Come next year, voting in student elections could be just one click away. U of T hopes to launch a website in the spring to allow student clubs and societies to hold their elections online. Students will be able to see current and upcoming elections they can vote in, as well as past election results.

“We had a number of student societies coming to us asking for the ability to do some online elections,” said Jim Delaney, director of the Office of the Vice-Provost, Students. “We did some testing with a few student societies and we decided we needed to do a bit more development.”

In 2008, the Student Life office partnered with Student Information Systems, which runs ROSI, to develop the site.

Delaney said that a primary consideration is maintaining the integrity of the election process.

For the Woodsworth College Student Association, which tested the system with its past two elections, moving online has resulted in more students voting.

“Previously it had been only paper ballots.
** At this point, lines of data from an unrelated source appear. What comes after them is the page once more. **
-- ==== Sys2Proof/Laws/KeptWinderCore.lean ====
section
/-! SUPPORT. The operations of Machine/WinderCore.lean leave the kept words alone. -/

set_option linter.all false

namespace Sys2Proof.Machine

@[simp] theorem State.setWinder_kept (s : State) (n : Nat) (w : Winder) : (State.setWinder s n w).kept = s.kept := by
  unfold State.setWinder
  simp (disch := first | assumption | (simp only [away]; omega) | simp only [onRing_away, ringEnabled_away, ringErr_away, ringCause_away, ringArmed_away, ringProd_away, ringCons_away]) only [State.ite_kept, ite_self, State.modWind_kept, State.set_kept]

@[simp] theorem State.onWinder_kept (s : State) (n : Nat) (f : Winder → Winder) : (State.onWinder s n f).kept = s.kept := by
  unfold State.onWinder
  simp (disch := first | assumption | (simp only [away]; omega) | simp only [onRing_away, ringEnabled_away, ringErr_away, ringCause_away, ringArmed_away, ringProd_away, ringCons_away]) only [State.ite_kept, ite_self, State.setWinder_kept]

end Sys2Proof.Machine
end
That obviously restricted the number of people who chose to become involved because they may not physically be at the college,” said Liza Nassim, dean of students and a former elections officer for WCSA. “Given the online option, students can vote from wherever they are.”

Voting online resolves the privacy concern of providing names and student numbers at polling stations. It also removes the need to have provisions in place to ensure people don’t vote twice.

“We generally have relatively low voter turnout, but I would say [voting] went up 50 per cent,” said Nassim. “There was really no downside, it was just fantastic.”

Online voting doesn’t have unanimous approval. Andreas Kloppenburg, a member of the UC Literary and Athletic Society, ran for UTSU last year on the Change ticket. “Personally, I think paper ballots are the best,” Kloppenburg said. “It [online voting] is a complicated system […] you can’t really get the volume of votes you can get with paper ballots.”

Voting.utoronto.ca is already up, but there are no elections currently listed.